Following in the wake of the Uber drivers' prolific fight for worker status a few years ago, in the case of Bandi and Others v Bolt Operations OU and another, an Employment Tribunal has recently upheld a claim brought by around 10,000 Bolt drivers, ruling that the drivers are legally considered to hold “worker” status.
Background
Bolt, an app-based ride service (similar to Uber) has operated in the UK since 2019. The company classified the drivers as self-employed contractors. This excluded the drivers from receiving many of the benefits and protections to which “workers” or “employees” are entitled from their employers, such as holiday pay or the National Minimum/Living Wage (NMW). The drivers sought to be recognised as “workers” and accordingly claimed Bolt had failed to pay them the NMW and had failed to afford them paid holiday.
How to determine “worker” versus “self-employed” status
A Tribunal will consider a number of factors when determining an individual’s correct status. In this case, the Tribunal found multiple examples of how the working arrangement between Bolt and the drivers pointed to “worker” status.

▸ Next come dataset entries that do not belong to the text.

-- ==== Sys2Proof/Machine/Sequential.lean ====
section
/-! DEFINITION. The sequential semantics of `70_reset_and_hazards.md` R200: each instruction's rule from files 41 to 45, with
its own fetch address as `PC_i`, on the registers and DMEM alone; and the registers and DMEM that a pipeline state settles
to once the instructions in EM and MW have completed (DEDUCED, safe, log 17: `step` uses none of this). -/

namespace Sys2Proof.Machine

/-- The registers and the data memory: what sequential execution changes (R200). -/
structure Arch where
  regs : RegFile
  dmem : Memory
deriving DecidableEq, Repr

/-- `x[r]` of the sequential semantics; x0 reads as 0 (R18). -/
def Arch.x (a : Arch) (r : Reg) : Word := readReg a.regs r

/-- `x[r] <- v`; a write to x0 is dropped (R18). -/
def Arch.setX (a : Arch) (r : Reg) (v : Word) : Arch := { a with regs := writeReg a.regs r v }

/-- The n bytes at an address, little-endian (`20_memory.md` R44). -/
def Arch.load (a : Arch) (addr : Word) (n : Nat) : Word := readLE a.dmem addr.toNat n

/-- Storing the low n bytes of `v` at an address, little-endian (`20_memory.md` R45). -/
def Arch.store (a : Arch) (addr : Word) (n : Nat) (v : Word) : Arch := { a with dmem := writeLE a.dmem addr.toNat n v }

/-- What one instruction, fetched from `pc`, does to the registers and DMEM when no error is raised (R118 to R138, R145 to
R172). -/
def seqExec (pc : Word) (i : Instr) (a : Arch) : Arch :=
  match i with
  | .lui rd imm => a.setX rd imm
  | .auipc rd imm => a.setX rd (pc + imm)
  | .jal rd _ => a.setX rd (pc + 4#32)
  | .jalr rd _ _ => a.setX rd (pc + 4#32)
  | .beq .. | .bne .. | .blt .. | .bge .. | .bltu .. | .bgeu .. => a
  | .lb rd rs1 imm => a.setX rd (((a.load (a.x rs1 + imm) 1).extractLsb' 0 8).signExtend 32)
  | .lh rd rs1 imm => a.setX rd (((a.load (a.x rs1 + imm) 2).extractLsb' 0 16).signExtend 32)
  | .lw rd rs1 imm => a.setX rd (a.load (a.x rs1 + imm) 4)
  | .lbu rd rs1 imm => a.setX rd (((a.load (a.x rs1 + imm) 1).extractLsb' 0 8).zeroExtend 32)
  | .lhu rd rs1 imm => a.setX rd (((a.load (a.x rs1 + imm) 2).extractLsb' 0 16).zeroExtend 32)
  | .sb rs1 rs2 imm => a.store (a.x rs1 + imm) 1 (a.x rs2)
  | .sh rs1 rs2 imm => a.store (a.x rs1 + imm) 2 (a.x rs2)
  | .sw rs1 rs2 imm => a.store (a.x rs1 + imm) 4 (a.x rs2)
  | .addi rd rs1 imm => a.setX rd (a.x rs1 + imm)
  | .slti rd rs1 imm => a.setX rd (if (a.x rs1).toInt < imm.toInt then 1#32 else 0#32)
  | .sltiu rd rs1 imm => a.setX rd (if (a.x rs1).toNat < imm.toNat then 1#32 else 0#32)
  | .xori rd rs1 imm => a.setX rd (a.x rs1 ^^^ imm)
  | .ori rd rs1 imm => a.setX rd (a.x rs1 ||| imm)
  | .andi rd rs1 imm => a.setX rd (a.x rs1 &&& imm)
  | .slli rd rs1 imm => a.setX rd (a.x rs1 <<< (imm.toNat % 32))
  | .srli rd rs1 imm => a.setX rd (a.x rs1 >>> (imm.toNat % 32))
  | .srai rd rs1 imm => a.setX rd ((a.x rs1).sshiftRight (imm.toNat % 32))
  | .add rd rs1 rs2 => a.setX rd (a.x rs1 + a.x rs2)
  | .sub rd rs1 rs2 => a.setX rd (a.x rs1 - a.x rs2)
  | .sll rd rs1 rs2 => a.setX rd (a.x rs1 <<< ((a.x rs2).toNat % 32))
  | .slt rd rs1 rs2 => a.setX rd (if (a.x rs1).toInt < (a.x rs2).toInt then 1#32 else 0#32)
  | .sltu rd rs1 rs2 => a.setX rd (if (a.x rs1).toNat < (a.x rs2).toNat then 1#32 else 0#32)
  | .xor rd rs1 rs2 => a.setX rd (a.x rs1 ^^^ a.x rs2)
  | .srl rd rs1 rs2 => a.setX rd (a.x rs1 >>> ((a.x rs2).toNat % 32))
  | .sra rd rs1 rs2 => a.setX rd ((a.x rs1).sshiftRight ((a.x rs2).toNat % 32))
  | .or rd rs1 rs2 => a.setX rd (a.x rs1 ||| a.x rs2)
  | .and rd rs1 rs2 => a.setX rd (a.x rs1 &&& a.x rs2)
  | .fence .. | .ecall .. | .ebreak .. => a
  | .mul .. | .mulh .. | .mulhsu .. | .mulhu .. | .div .. | .divu .. | .rem .. | .remu .. => a
  | .lrW .. | .scW .. | .amoswapW .. | .amoaddW .. | .amoxorW .. | .amoandW .. | .amoorW .. => a
  | .amominW .. | .amomaxW .. | .amominuW .. | .amomaxuW .. => a

/-- The target of a taken control transfer fetched from `pc` (R144 to R152); `none` when the instruction is no control
transfer or is a branch that is not taken. -/
def seqTarget (pc : Word) (i : Instr) (a : Arch) : Option Word :=
  match i with
  | .jal _ imm => some (pc + imm)
  | .jalr _ rs1 imm => some ((a.x rs1 + imm) &&& 0xFFFFFFFE#32)
  | .beq rs1 rs2 imm => if a.x rs1 = a.x rs2 then some (pc + imm) else none
  | .bne rs1 rs2 imm => if a.x rs1 ≠ a.x rs2 then some (pc + imm) else none
  | .blt rs1 rs2 imm => if (a.x rs1).toInt < (a.x rs2).toInt then some (pc + imm) else none
  | .bge rs1 rs2 imm => if (a.x rs1).toInt ≥ (a.x rs2).toInt then some (pc + imm) else none
  | .bltu rs1 rs2 imm => if (a.x rs1).toNat < (a.x rs2).toNat then some (pc + imm) else none
  | .bgeu rs1 rs2 imm => if (a.x rs1).toNat ≥ (a.x rs2).toNat then some (pc + imm) else none
  | .lui .. | .auipc .. | .lb .. | .lh .. | .lw .. | .lbu .. | .lhu .. | .sb .. | .sh .. | .sw .. => none
  | .addi .. | .slti .. | .sltiu .. | .xori .. | .ori .. | .andi .. | .slli .. | .srli .. | .srai .. => none
  | .add .. | .sub .. | .sll .. | .slt .. | .sltu .. | .xor .. | .srl .. | .sra .. | .or .. | .and .. => none
  | .fence .. | .ecall .. | .ebreak .. => none
  | .mul .. | .mulh .. | .mulhsu .. | .mulhu .. | .div .. | .divu .. | .rem .. | .remu .. => none
  | .lrW .. | .scW .. | .amoswapW .. | .amoaddW .. | .amoxorW .. | .amoandW .. | .amoorW .. => none
  | .amominW .. | .amomaxW .. | .amominuW .. | .amomaxuW .. => none

/-- Sequential execution of a list of fetched instructions, in order (R200). -/
def seqRun (is : List (Word × Instr)) (a : Arch) : Arch := is.foldl (fun a i => seqExec i.1 i.2 a) a

/-- The registers and DMEM that a state settles to: those after the instructions in MW and EM have completed (R104, R105).
The registers hold them two ticks later, DMEM one tick later. -/
def settled (s : State) : Arch where
  regs := writeBack (writeBack s.regs s.mw) (mwNext s)
  dmem := commitStore s

/-- The registers that the instructions in MW and EM have still to write. -/
def pendingRegs (s : State) : List Reg :=
  ((wbThisTick s.mw).toList ++ (wbThisTick (mwNext s)).toList).map Prod.fst

/-- No register that `i` reads is still to be written by one of the two instructions before it (R197). -/
def hazardFree (s : State) (i : Instr) : Bool := (sources i).all fun r => !(pendingRegs s).contains r

end Sys2Proof.Machine
end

One of the main factors was the degree of control Bolt exercised over the drivers. For example, Bolt has a policy of penalising drivers for cancelling rides. Nominally, drivers had the right to cancel a ride after they had accepted it from a customer; however, if they cancelled too many rides, Bolt would suspend them from using the app through which rides were allocated. Although Bolt eventually removed this policy, the Tribunal found that they had not effectively communicated this change of policy to many of the drivers. Such control is inconsistent with the notion of self-employment, where individuals typically have more autonomy over their work.

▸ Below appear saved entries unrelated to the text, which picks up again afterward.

-- ==== Sys2Proof/Laws/State.lean ====
section
/-! SUPPORT. One lemma for each field of State under each update of it, so that no proof unfolds a record update. -/

namespace Sys2Proof.Machine

/-! `commit` -/

@[simp] theorem commit_regs (s : State) (ex : ExOutput) :
    (commit s ex).regs = writeBack s.regs s.mw := rfl

@[simp] theorem commit_pc (s : State) (ex : ExOutput) :
    (commit s ex).pc = pcNext s ex := rfl

@[simp] theorem commit_fd (s : State) (ex : ExOutput) :
    (commit s ex).fd = fdNext s := rfl

@[simp] theorem commit_de (s : State) (ex : ExOutput) :
    (commit s ex).de = deNext s := rfl

@[simp] theorem commit_em (s : State) (ex : ExOutput) :
    (commit s ex).em = emNext ex := rfl

@[simp] theorem commit_mw (s : State) (ex : ExOutput) :
    (commit s ex).mw = mwNext s := rfl

@[simp] theorem commit_halted (s : State) (ex : ExOutput) :
    (commit s ex).halted = s.halted := rfl

@[simp] theorem commit_tick (s : State) (ex : ExOutput) :
    (commit s ex).tick = s.tick + 1 := rfl

@[simp] theorem commit_imem (s : State) (ex : ExOutput) :
    (commit s ex).imem = s.imem := rfl

@[simp] theorem commit_dmem (s : State) (ex : ExOutput) :
    (commit s ex).dmem = commitStore s := rfl

@[simp] theorem commit_params (s : State) (ex : ExOutput) :
    (commit s ex).params = s.params := rfl

@[simp] theorem commit_diags (s : State) (ex : ExOutput) :
    (commit s ex).diags = s.diags ++ newDiags s ex := rfl

/-! `fatalCommit` -/

@[simp] theorem fatalCommit_regs (s : State) (ex : ExOutput) (f : Fatal) :
    (fatalCommit s ex f).regs = writeBack s.regs s.mw := rfl

@[simp] theorem fatalCommit_pc (s : State) (ex : ExOutput) (f : Fatal) :
    (fatalCommit s ex f).pc = s.pc := rfl

@[simp] theorem fatalCommit_fd (s : State) (ex : ExOutput) (f : Fatal) :
    (fatalCommit s ex f).fd = none := rfl

@[simp] theorem fatalCommit_de (s : State) (ex : ExOutput) (f : Fatal) :
    (fatalCommit s ex f).de = none := rfl

@[simp] theorem fatalCommit_em (s : State) (ex : ExOutput) (f : Fatal) :
    (fatalCommit s ex f).em = none := rfl

@[simp] theorem fatalCommit_mw (s : State) (ex : ExOutput) (f : Fatal) :
    (fatalCommit s ex f).mw = none := rfl

@[simp] theorem fatalCommit_halted (s : State) (ex : ExOutput) (f : Fatal) :
    (fatalCommit s ex f).halted = some { error := f.error, stage := some f.stage, tick := s.tick + 1, pc := some f.pc } := rfl

@[simp] theorem fatalCommit_tick (s : State) (ex : ExOutput) (f : Fatal) :
    (fatalCommit s ex f).tick = s.tick + 1 := rfl

@[simp] theorem fatalCommit_imem (s : State) (ex : ExOutput) (f : Fatal) :
    (fatalCommit s ex f).imem = s.imem := rfl

@[simp] theorem fatalCommit_dmem (s : State) (ex : ExOutput) (f : Fatal) :
    (fatalCommit s ex f).dmem = commitStore s := rfl

@[simp] theorem fatalCommit_params (s : State) (ex : ExOutput) (f : Fatal) :
    (fatalCommit s ex f).params = s.params := rfl

@[simp] theorem fatalCommit_diags (s : State) (ex : ExOutput) (f : Fatal) :
    (fatalCommit s ex f).diags = fatalDiags s ex := rfl

/-! The EM payloads. -/

@[simp] theorem openLatch_pc (u : Uop) (s : State) : (openLatch u s).pc = executePc s := rfl

@[simp] theorem openLatch_uop (u : Uop) (s : State) : (openLatch u s).uop = u := rfl

@[simp] theorem openLatch_noop (u : Uop) (s : State) : (openLatch u s).noop = false := rfl

@[simp] theorem openLatch_rd (u : Uop) (s : State) : (openLatch u s).rd = 0#5 := rfl

@[simp] theorem noopLatch_pc (u : Uop) (s : State) : (noopLatch u s).pc = executePc s := rfl

@[simp] theorem noopLatch_uop (u : Uop) (s : State) : (noopLatch u s).uop = u := rfl

@[simp] theorem noopLatch_noop (u : Uop) (s : State) : (noopLatch u s).noop = true := rfl

@[simp] theorem noopLatch_rd (u : Uop) (s : State) : (noopLatch u s).rd = 0#5 := rfl

@[simp] theorem noopLatch_result (u : Uop) (s : State) : (noopLatch u s).result = 0#32 := rfl

@[simp] theorem noopLatch_flags (u : Uop) (s : State) : (noopLatch u s).flags = zeroFlags := rfl

@[simp] theorem noopLatch_addr (u : Uop) (s : State) : (noopLatch u s).addr = 0#32 := rfl

@[simp] theorem noopLatch_storeData (u : Uop) (s : State) : (noopLatch u s).storeData = 0#32 := rfl

/-! Execute's output. -/

@[simp] theorem emNext_idle : emNext .idle = none := rfl

@[simp] theorem emNext_done (e : EMLatch) (r : Option Word) (d : Option Uop) : emNext (.done e r d) = some e := rfl

@[simp] theorem emNext_raised (err : CoreError) : emNext (.raised err) = none := rfl

@[simp] theorem redirectThisTick_idle : redirectThisTick .idle = none := rfl

@[simp] theorem redirectThisTick_done (e : EMLatch) (r : Option Word) (d : Option Uop) : redirectThisTick (.done e r d) = r := rfl

@[simp] theorem redirectThisTick_raised (err : CoreError) : redirectThisTick (.raised err) = none := rfl

@[simp] theorem exFault_idle (s : State) : exFault s .idle = none := rfl

@[simp] theorem exFault_done (s : State) (e : EMLatch) (r : Option Word) (d : Option Uop) : exFault s (.done e r d) = none := rfl

@[simp] theorem exFault_raised (s : State) (err : CoreError) : exFault s (.raised err) = some ⟨err, .execute, executePc s⟩ := rfl

@[simp] theorem newDiags_idle (s : State) :
    newDiags s .idle = [] := rfl

@[simp] theorem newDiags_done_none (s : State) (e : EMLatch) (r : Option Word) :
    newDiags s (.done e r none) = [] := rfl

@[simp] theorem newDiags_done_some (s : State) (e : EMLatch) (r : Option Word) (u : Uop) :
    newDiags s (.done e r (some u)) = [{ uop := u, pc := e.pc, tick := s.tick + 1 }] := rfl

@[simp] theorem newDiags_raised (s : State) (err : CoreError) :
    newDiags s (.raised err) = [] := rfl

/-! The state at engine start. -/

@[simp] theorem reset_regs : State.reset.regs = Vector.replicate 32 0#32 := rfl

@[simp] theorem reset_pc : State.reset.pc = 0#32 := rfl

@[simp] theorem reset_fd : State.reset.fd = none := rfl

@[simp] theorem reset_de : State.reset.de = none := rfl

@[simp] theorem reset_em : State.reset.em = none := rfl

@[simp] theorem reset_mw : State.reset.mw = none := rfl

@[simp] theorem reset_halted : State.reset.halted = none := rfl

@[simp] theorem reset_tick : State.reset.tick = 0 := rfl

@[simp] theorem reset_imem : State.reset.imem = [] := rfl

@[simp] theorem reset_dmem : State.reset.dmem = [] := rfl

@[simp] theorem reset_params : State.reset.params = Config.resetParams := rfl

@[simp] theorem reset_diags : State.reset.diags = [] := rfl

end Sys2Proof.Machine
end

Another key factor that was considered was the driver's ability to provide a substitute. Personal performance is an essential characteristic of any contract of employment or worker’s contract. Therefore, the genuine ability to provide a substitute may negate genuine self-employed status. Bolt tried to argue its “Bolt Link” service, which allowed a driver who owned a number of vehicles to essentially operate their own fleet of drivers using the Bolt app technology, was evidence of self-employed status. The Tribunal, however, found that, in reality, the Bolt Link service did not facilitate the delegation of rides from one driver to another driver in their fleet (i.e. provide a substitute). The declined ride would be reassigned by Bolt centrally to whichever general driver was nearest.
What is “working time”?
Having come to the conclusion that the Bolt drivers were “workers”, the Tribunal had to determine what was “working time” for the purpose of being paid NMW. Here, the Tribunal adopted the analysis in the earlier landmark Uber BV v Aslam case and determined that when a driver was “(a) in the territory for which he is licensed, (b) has the App switched on and (c) is ready and able to accept trips” this will be counted as working time under the Working Time Regulations 1998.
What does this mean for the gig economy?
The employment practices of the gig economy have long been a topic of hot debate. The Bolt case covers much of the same ground walked first by Uber, each coming to similar findings and the victory for the drivers in this case could be worth up to £15,000 per driver i.e. more than £200m altogether (the exact compensation will be decided in a further hearing in 2025). Deliveroo was also similarly under the microscope in recent years, but managed to persuade the Tribunal that their riders were self-employed.Regardless, Deliveroo was put to significant time and cost to defend the claim. These cases show that many gig economy workers are alive to their potential rights and willing to pursue them. Furthermore, Tribunals seem to be sending employers a strong message about the importance of classifying their workforce correctly.